Quand l'homme du nihil se sent bien, il trouve cela extrêmement louche. Il se dit que quelque chose ne tourne pas rond, qu'il y a une « couille dans le pâté » 1. Cette inquiétude ne tarde pas à dégénérer en angoisse et... vous avez compris.

1. Dans le Bade-Wurtemberg, la couille ou touille désigne une grande cuillère en bois qui sert à cuisiner.

(Fernand Delaunay, Glomérules)

vendredi 15 avril 2022

Green

 

« Voici des fruits, des fleurs, des feuilles et des branches. Et puis voici du taupicide, au cas où les fruits, les fleurs, et cetera (le réel, quoi) vous donnerait des courbatures. »

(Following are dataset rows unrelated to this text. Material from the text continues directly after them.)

/-- ENQ, ENQT, SPAWN and CFILL read their card and answer its status, or, when it is accepted, put it into a place of the
queue after the release (R326, R343, R344, R350); an ENQT whose time is over answers 1. QPUB.rsv, QPUB, QCLAIM and QSTAT
complete (R345, R346). -/
def Obligations.QueueComplete : Prop :=
  let first (x : Ix) (a : Args) : Nat := (enabled x a).headD 0
  let enq (i : Instr) (a : Args) (offer : Ix → Offer) : Prop := ∀ s x bs u,
    let t := drawn i a s x
    let q := srcI t x a 32 a.b (first x a)
    let st := cardStatus u x.ctx q (offer x) (cardOf bs)
    Issues i a s x → cardRead x (srcI t x a 64 a.c (first x a)) t = some (bs, u) →
    (st ≠ 0 → exec i s = .next (through i (gave x a st u) x a)) ∧
    (∀ p, st = 0 → turnPlace u q (offer x).depth (waitNo u x (.queue q (offer x).depth)) = some p →
      canRelease x (levelScope x.ctx) u = true →
      exec i s = .next (through i (gave x a 0
        (acceptCard (released x (levelScope x.ctx) u) q p x.ctx (offer x) (cardOf bs) bs)) x a))
  (∀ a, enq (.enq a) a fun _ => .launch) ∧ (∀ a, enq (.enqt a) a fun _ => .launch) ∧
  (∀ a, enq (.spawn a) a fun x => .spawn x.tr.nest) ∧ (∀ a, enq (.cfill a) a fun _ => .fill) ∧
  (∀ a s x bs u, let t := drawn (.enqt a) a s x
    let q := srcI t x a 32 a.b (first x a)
    Issues (.enqt a) a s x → cardRead x (srcI t x a 64 a.c (first x a)) t = some (bs, u) →
    cardStatus u x.ctx q .launch (cardOf bs) = 0 → turnPlace u q 0 (waitNo u x (.queue q 0)) = none →
    x.fr.deadline.getD (u.rtime + rtCap (srcI u x a 32 a.d (first x a))) ≤ u.rtime →
    exec (.enqt a) s = .next (through (.enqt a) (gave x a 1 u) x a)) ∧
  (∀ a, Completes (.qpubRsv a) a fun s x =>
    let t := drawn (.qpubRsv a) a s x
    let n := srcI t x a 32 a.b (first x a)
    let q := t.queue n
    through (.qpubRsv a) (if noSlot t x.ctx n then gave x a 0xFFFFFFFF t
      else gave x a (q.tail.toNat % q.cap) (setQueue t n { q with
        ring := mset q.ring q.tail.toNat ⟨cardOf [], x.ctx, .reserved x.ref.train, 0, 0, 0⟩, tail := q.tail + 1 })) x a) ∧
  (∀ a s x i bs, let t := drawn (.qpub a) a s x
    let n := srcI t x a 32 a.b (first x a)
    let u := released x (levelScope x.ctx) t
    let st := cardStatus u x.ctx n .launch (cardOf bs)
    Issues (.qpub a) a s x → slotOf t x n (srcI t x a 32 a.c (first x a)) = some i →
    canRelease x (levelScope x.ctx) t = true → ringCard u n i = some bs →
    (st = 0 → exec (.qpub a) s = .next (through (.qpub a) (gave x a 0 (acceptCard u n (.ring i) x.ctx .launch (cardOf bs) bs)) x a)) ∧
    (st ≠ 0 → exec (.qpub a) s = .next (through (.qpub a) (gave x a st (cardGone u n (.ring i))) x a))) ∧
  (∀ a s x, let t := drawn (.qpub a) a s x
    let n := srcI t x a 32 a.b (first x a)
    Issues (.qpub a) a s x → slotOf t x n (srcI t x a 32 a.c (first x a)) = none →
    exec (.qpub a) s = .next (through (.qpub a) (gave x a 2 t) x a)) ∧
  (∀ a, Completes (.qclaim a) a fun s x =>
    let t := drawn (.qclaim a) a s x
    let r := match ownCard t x.tr with
      | some p => claimCard t x.tr.queue.toNat p
      | none => (none, t)
    through (.qclaim a) (match r.1 with
      | some c => wr (modTrain r.2 x.ref.train fun tr => { tr with claimed := tr.claimed + c.count }) x a.a 64
          ((enabled x a).map fun l => (l, (if c.count = 0 then 0 else c.first) + 2 ^ 32 * c.count))
      | none => wr r.2 x a.a 64 ((enabled x a).map fun l => (l, 0))) x a) ∧
  (∀ a, Completes (.qstat a) a fun s x =>
    let t := drawn (.qstat a) a s x
    through (.qstat a) (wr t x a.a 64 ((enabled x a).map fun l => (l, queueState t x.ctx (srcI t x a 32 a.b (first x a))))) x a)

(Fernand Delaunay, Glomérules)

jeudi 14 avril 2022

Une trop fragrante solitude

 

L'homme du nihil a toujours jalousé la solitude du « pue des pieds » — encore plus extrême selon lui que celle du « pue de la gueule ».

(Fernand Delaunay, Glomérules)

Caillou sur le chemin de la sagesse

 

Pour parvenir à la sagesse et trouver ainsi le repos, l'homme du nihil s'efforce de n'avoir aucune opinion sur rien. Mais comment faire quand une « mégère difforme au faciès d'hippopotame » vous poursuit de sa vilenie ? On est bien forcé d'avoir une opinion sur cette grosse vache, non ? N'est pas Pyrrhon qui veut !

(Fernand Delaunay, Glomérules)

Généalogie du nihilisme (hors nihilisme russe)

 

En dépit des fanfreluches métaphysiques dont il se pare, le « nihilisme » n'est peut-être que le produit d'un certain ressentiment envers les personnes du sexe (ressentiment né d'un manque de confiance en soi, d'un problème de cohabitation avec une belle-mère envahissante ou de tout autre cause). Deux observations étaient cette hypothèse. Primo, on ne trouve pas de « nihiliques » chez les personnes du sexe. Deuzio, un homme heureux en ménage, un homme tendrement aimé, qu'on appelle « mon petit lapin », « mon roudoudou en sucre », etc, ne dit jamais — ou presque jamais — que « rien n'est ». — Autre hypothèse : le « nihilique » a été nourri avec du lait en poudre quand il était un nouveau-né.

(Fernand Delaunay, Glomérules)

mercredi 13 avril 2022

Miracle de la « mijole »

 

« Hier, dimanche 3 juin, dans le train qui me ramenait de Compiègne à Paris. En face de moi, une jeune fille (dix-neuf ans ?) et un jeune homme. J'essaie de combattre l'intérêt que je prends à la jeune fille, à son charme, et pour y arriver, je m'efforce de me convaincre que c'est une cruche. Je l'imagine lisant du Daniel Pennac, du Christian Bobin ou — horresco referens — du Philippe Delerm. Rien n'y fit. Le charme qu'elle dégageait s'exerçait toujours sur moi. Tel est le miracle de la “mijole”, des “biberons Robert” et du fondement (de l'historialité du Dasein). » (Stylus Gragerfis, Journal d'un cénobite mondain)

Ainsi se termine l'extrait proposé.